Segment Start: MATERIAL FOR THIS EXERCISE
theorem witness_LinkSlotAndPowerRegisterRowsAct :
    (∃ (s : State) (m : Master) (p : Nat) (t : Nat) (d : Nat) (u : State), p < 128 ∧ s.cxReady m (LNK_CTL_EN (portC p) (portK p)).off true t none d ∧ s.takes m (LNK_CTL_EN (portC p) (portK p)).off (s.fldWord (LNK_CTL_EN (portC p) (portK p)) 1) d u ∧ s.stopped = false) ∧
    (∃ (s : State) (m : Master) (p : Nat) (t : Nat) (d : Nat) (u : State), p < 128 ∧ s.cxReady m (LNK_CTL_EN (portC p) (portK p)).off true t none d ∧ s.takes m (LNK_CTL_EN (portC p) (portK p)).off (s.fldWord (LNK_CTL_EN (portC p) (portK p)) 0) d u ∧ s.stopped = false) ∧
    (∃ (s : State) (m : Master) (p : Nat) (t : Nat) (d : Nat) (u : State), p < 128 ∧ s.cxReady m (LNK_CTL_RETRAIN (portC p) (portK p)).off true t none d ∧ s.takes m (LNK_CTL_RETRAIN (portC p) (portK p)).off (s.fldWord (LNK_CTL_RETRAIN (portC p) (portK p)) 1) d u ∧ s.stopped = false) ∧
    (∃ (s : State) (m : Master) (n : Nat) (en : Bool) (t : Nat) (d : Nat) (u : State), n < 64 ∧ s.cxReady m (SLOT_CFG_EN n).off true t none d ∧ s.takes m (SLOT_CFG_EN n).off (s.fldWord (SLOT_CFG_EN n) (b2n en)) d u ∧ s.stopped = false) ∧
    (∃ (s : State) (m : Master) (n : Nat) (t : Nat) (d : Nat) (u : State), n < 64 ∧ s.cxReady m (SLOT_CTL_CLR_FAULT n).off true t none d ∧ s.takes m (SLOT_CTL_CLR_FAULT n).off (s.fldWord (SLOT_CTL_CLR_FAULT n) 1) d u ∧ s.stopped = false) ∧
    (∃ (s : State) (m : Master) (n : Nat) (t : Nat) (d : Nat) (u : State), n < 64 ∧ s.cxReady m (SLOT_CTL_POWER n).off true t none d ∧ s.takes m (SLOT_CTL_POWER n).off (s.fldWord (SLOT_CTL_POWER n) 0) d u ∧ s.stopped = false) ∧
    (∃ (s : State) (m : Master) (b : Nat) (v : Nat) (t : Nat) (d : Nat) (u : State), b < 1024 ∧ v < 8 ∧ s.cxReady m (VEC_CTL_MASK b v).off true t none d ∧ s.takes m (VEC_CTL_MASK b v).off (s.fldWord (VEC_CTL_MASK b v) 0) d u ∧ s.stopped = false) ∧
    (∃ (s : State) (m : Master) (n : Nat) (t : Nat) (d : Nat) (u : State), n < 30 ∧ s.cxReady m (R_GD_SWAP n) true t none d ∧ s.takes m (R_GD_SWAP n) (BitVec.ofNat 32 1) d u ∧ s.stopped = false) ∧
    (∃ (s : State) (m : Master) (g : Nat) (t : Nat) (d : Nat) (u : State), g < 32 ∧ s.cxReady m R_SC_LOCK true t none d ∧ s.takes m R_SC_LOCK (BitVec.ofNat 32 (2 ^ g)) d u ∧ s.stopped = false) ∧
    (∃ (s : State) (m : Master) (n : Nat) (t : Nat) (d : Nat) (u : State), n < 32 ∧ s.cxReady m (PART_CTL_SEAL n).off true t none d ∧ s.takes m (PART_CTL_SEAL n).off (s.fldWord (PART_CTL_SEAL n) 1) d u ∧ s.stopped = false) ∧
    (∃ (s : State) (m : Master) (n : Nat) (t : Nat) (d : Nat) (u : State), n < 62 ∧ s.cxReady m (R_PW_DOM_WAKE n) true t none d ∧ s.takes m (R_PW_DOM_WAKE n) (BitVec.ofNat 32 1) d u ∧ s.stopped = false) ∧
    (∃ (s : State) (m : Master) (b : Nat) (t : Nat) (d : Nat) (u : State), b < 24 ∧ s.cxReady m (R_CT_RETURN b) true t none d ∧ s.takes m (R_CT_RETURN b) (BitVec.ofNat 32 1) d u ∧ s.stopped = false) :=
  ⟨⟨(runnelS), (.portB : Master), (0 : Nat), (((cxTarget (LNK_CTL_EN (portC 0) (portK 0)).off).getD 0) : Nat), ((((State.cxPlace (runnelS) (Master.portB) (LNK_CTL_EN (portC 0) (portK 0)).off true).getD (none, 0)).2) : Nat), ((((State.cxBegin (runnelS) (Master.portB) (LNK_CTL_EN (portC 0) (portK 0)).off (some ((runnelS).fldWord (LNK_CTL_EN (portC 0) (portK 0)) 1)) (((State.cxPlace (runnelS) (Master.portB) (LNK_CTL_EN (portC 0) (portK 0)).off true).getD (none, 0)).2)).regWrite (Master.portB) (LNK_CTL_EN (portC 0) (portK 0)).off (BitVec.toNat ((runnelS).fldWord (LNK_CTL_EN (portC 0) (portK 0)) 1))).2) : State), by decide +kernel⟩,
   ⟨(runnelS), (.portB : Master), (0 : Nat), (((cxTarget (LNK_CTL_EN (portC 0) (portK 0)).off).getD 0) : Nat), ((((State.cxPlace (runnelS) (Master.portB) (LNK_CTL_EN (portC 0) (portK 0)).off true).getD (none, 0)).2) : Nat), ((((State.cxBegin (runnelS) (Master.portB) (LNK_CTL_EN (portC 0) (portK 0)).off (some ((runnelS).fldWord (LNK_CTL_EN (portC 0) (portK 0)) 0)) (((State.cxPlace (runnelS) (Master.portB) (LNK_CTL_EN (portC 0) (portK 0)).off true).getD (none, 0)).2)).regWrite (Master.portB) (LNK_CTL_EN (portC 0) (portK 0)).off (BitVec.toNat ((runnelS).fldWord (LNK_CTL_EN (portC 0) (portK 0)) 0))).2) : State), by decide +kernel⟩,
   ⟨(runnelS), (.portB : Master), (0 : Nat), (((cxTarget (LNK_CTL_RETRAIN (portC 0) (portK 0)).off).getD 0) : Nat), ((((State.cxPlace (runnelS) (Master.portB) (LNK_CTL_RETRAIN (portC 0) (portK 0)).off true).getD (none, 0)).2) : Nat), ((((State.cxBegin (runnelS) (Master.portB) (LNK_CTL_RETRAIN (portC 0) (portK 0)).off (some ((runnelS).fldWord (LNK_CTL_RETRAIN (portC 0) (portK 0)) 1)) (((State.cxPlace (runnelS) (Master.portB) (LNK_CTL_RETRAIN (portC 0) (portK 0)).off true).getD (none, 0)).2)).regWrite (Master.portB) (LNK_CTL_RETRAIN (portC 0) (portK 0)).off (BitVec.toNat ((runnelS).fldWord (LNK_CTL_RETRAIN (portC 0) (portK 0)) 1))).2) : State), by decide +kernel⟩,
   ⟨(slotS), (.portB : Master), (0 : Nat), (true : Bool), (((cxTarget (SLOT_CFG_EN 0).off).getD 0) : Nat), ((((State.cxPlace (slotS) (Master.portB) (SLOT_CFG_EN 0).off true).getD (none, 0)).2) : Nat), ((((State.cxBegin (slotS) (Master.portB) (SLOT_CFG_EN 0).off (some ((slotS).fldWord (SLOT_CFG_EN 0) (b2n true))) (((State.cxPlace (slotS) (Master.portB) (SLOT_CFG_EN 0).off true).getD (none, 0)).2)).regWrite (Master.portB) (SLOT_CFG_EN 0).off (BitVec.toNat ((slotS).fldWord (SLOT_CFG_EN 0) (b2n true)))).2) : State), by decide +kernel⟩,
   ⟨(State.reset), (.portB : Master), (63 : Nat), (((cxTarget (SLOT_CTL_CLR_FAULT 63).off).getD 0) : Nat), ((((State.cxPlace (State.reset) (Master.portB) (SLOT_CTL_CLR_FAULT 63).off true).getD (none, 0)).2) : Nat), ((((State.cxBegin (State.reset) (Master.portB) (SLOT_CTL_CLR_FAULT 63).off (some ((State.reset).fldWord (SLOT_CTL_CLR_FAULT 63) 1)) (((State.cxPlace (State.reset) (Master.portB) (SLOT_CTL_CLR_FAULT 63).off true).getD (none, 0)).2)).regWrite (Master.portB) (SLOT_CTL_CLR_FAULT 63).off (BitVec.toNat ((State.reset).fldWord (SLOT_CTL_CLR_FAULT 63) 1))).2) : State), by decide +kernel⟩,
   ⟨(State.reset), (.portB : Master), (63 : Nat), (((cxTarget (SLOT_CTL_POWER 63).off).getD 0) : Nat), ((((State.cxPlace (State.reset) (Master.portB) (SLOT_CTL_POWER 63).off true).getD (none, 0)).2) : Nat), ((((State.cxBegin (State.reset) (Master.portB) (SLOT_CTL_POWER 63).off (some ((State.reset).fldWord (SLOT_CTL_POWER 63) 0)) (((State.cxPlace (State.reset) (Master.portB) (SLOT_CTL_POWER 63).off true).getD (none, 0)).2)).regWrite (Master.portB) (SLOT_CTL_POWER 63).off (BitVec.toNat ((State.reset).fldWord (SLOT_CTL_POWER 63) 0))).2) : State), by decide +kernel⟩,
   ⟨(State.reset), (.portB : Master), (1023 : Nat), (7 : Nat), (((cxTarget (VEC_CTL_MASK 1023 7).off).getD 0) : Nat), ((((State.cxPlace (State.reset) (Master.portB) (VEC_CTL_MASK 1023 7).off true).getD (none, 0)).2) : Nat), ((((State.cxBegin (State.reset) (Master.portB) (VEC_CTL_MASK 1023 7).off (some ((State.reset).fldWord (VEC_CTL_MASK 1023 7) 0)) (((State.cxPlace (State.reset) (Master.portB) (VEC_CTL_MASK 1023 7).off true).getD (none, 0)).2)).regWrite (Master.portB) (VEC_CTL_MASK 1023 7).off (BitVec.toNat ((State.reset).fldWord (VEC_CTL_MASK 1023 7) 0))).2) : State), by decide +kernel⟩,
   ⟨(State.reset), (.portB : Master), (29 : Nat), (((cxTarget (R_GD_SWAP 29)).getD 0) : Nat), ((((State.cxPlace (State.reset) (Master.portB) (R_GD_SWAP 29) true).getD (none, 0)).2) : Nat), ((((State.cxBegin (State.reset) (Master.portB) (R_GD_SWAP 29) (some (BitVec.ofNat 32 1)) (((State.cxPlace (State.reset) (Master.portB) (R_GD_SWAP 29) true).getD (none, 0)).2)).regWrite (Master.portB) (R_GD_SWAP 29) (BitVec.toNat (BitVec.ofNat 32 1))).2) : State), by decide +kernel⟩,
   ⟨(State.reset), (.portB : Master), (6 : Nat), (((cxTarget R_SC_LOCK).getD 0) : Nat), ((((State.cxPlace (State.reset) (Master.portB) R_SC_LOCK true).getD (none, 0)).2) : Nat), ((((State.cxBegin (State.reset) (Master.portB) R_SC_LOCK (some (BitVec.ofNat 32 (2 ^ 6))) (((State.cxPlace (State.reset) (Master.portB) R_SC_LOCK true).getD (none, 0)).2)).regWrite (Master.portB) R_SC_LOCK (BitVec.toNat (BitVec.ofNat 32 (2 ^ 6)))).2) : State), by decide +kernel⟩,
   ⟨(State.reset), (.portB : Master), (31 : Nat), (((cxTarget (PART_CTL_SEAL 31).off).getD 0) : Nat), ((((State.cxPlace (State.reset) (Master.portB) (PART_CTL_SEAL 31).off true).getD (none, 0)).2) : Nat), ((((State.cxBegin (State.reset) (Master.portB) (PART_CTL_SEAL 31).off (some ((State.reset).fldWord (PART_CTL_SEAL 31) 1)) (((State.cxPlace (State.reset) (Master.portB) (PART_CTL_SEAL 31).off true).getD (none, 0)).2)).regWrite (Master.portB) (PART_CTL_SEAL 31).off (BitVec.toNat ((State.reset).fldWord (PART_CTL_SEAL 31) 1))).2) : State), by decide +kernel⟩,
   ⟨(State.reset), (.portB : Master), (61 : Nat), (((cxTarget (R_PW_DOM_WAKE 61)).getD 0) : Nat), ((((State.cxPlace (State.reset) (Master.portB) (R_PW_DOM_WAKE 61) true).getD (none, 0)).2) : Nat), ((((State.cxBegin (State.reset) (Master.portB) (R_PW_DOM_WAKE 61) (some (BitVec.ofNat 32 1)) (((State.cxPlace (State.reset) (Master.portB) (R_PW_DOM_WAKE 61) true).getD (none, 0)).2)).regWrite (Master.portB) (R_PW_DOM_WAKE 61) (BitVec.toNat (BitVec.ofNat 32 1))).2) : State), by decide +kernel⟩,
   ⟨(bankS), (.portB : Master), (0 : Nat), (((cxTarget (R_CT_RETURN 0)).getD 0) : Nat), ((((State.cxPlace (bankS) (Master.portB) (R_CT_RETURN 0) true).getD (none, 0)).2) : Nat), ((((State.cxBegin (bankS) (Master.portB) (R_CT_RETURN 0) (some (BitVec.ofNat 32 1)) (((State.cxPlace (bankS) (Master.portB) (R_CT_RETURN 0) true).getD (none, 0)).2)).regWrite (Master.portB) (R_CT_RETURN 0) (BitVec.toNat (BitVec.ofNat 32 1))).2) : State), by decide +kernel⟩⟩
Segment End: MATERIAL FOR THIS EXERCISE
WHAT IS REQUIRED:
Wherever the string "Bool" appears in the entries, copy that line.

OUTPUT OF THE TASK:
    (∃ (s : State) (m : Master) (n : Nat) (en : Bool) (t : Nat) (d : Nat) (u : State), n < 64 ∧ s.cxReady m (SLOT_CFG_EN n).off true t none d ∧ s.takes m (SLOT_CFG_EN n).off (s.fldWord (SLOT_CFG_EN n) (b2n en)) d u ∧ s.stopped = false) ∧
   ⟨(slotS), (.portB : Master), (0 : Nat), (true : Bool), (((cxTarget (SLOT_CFG_EN 0).off).getD 0) : Nat), ((((State.cxPlace (slotS) (Master.portB) (SLOT_CFG_EN 0).off true).getD (none, 0)).2) : Nat), ((((State.cxBegin (slotS) (Master.portB) (SLOT_CFG_EN 0).off (some ((slotS).fldWord (SLOT_CFG_EN 0) (b2n true))) (((State.cxPlace (slotS) (Master.portB) (SLOT_CFG_EN 0).off true).getD (none, 0)).2)).regWrite (Master.portB) (SLOT_CFG_EN 0).off (BitVec.toNat ((slotS).fldWord (SLOT_CFG_EN 0) (b2n true)))).2) : State), by decide +kernel⟩,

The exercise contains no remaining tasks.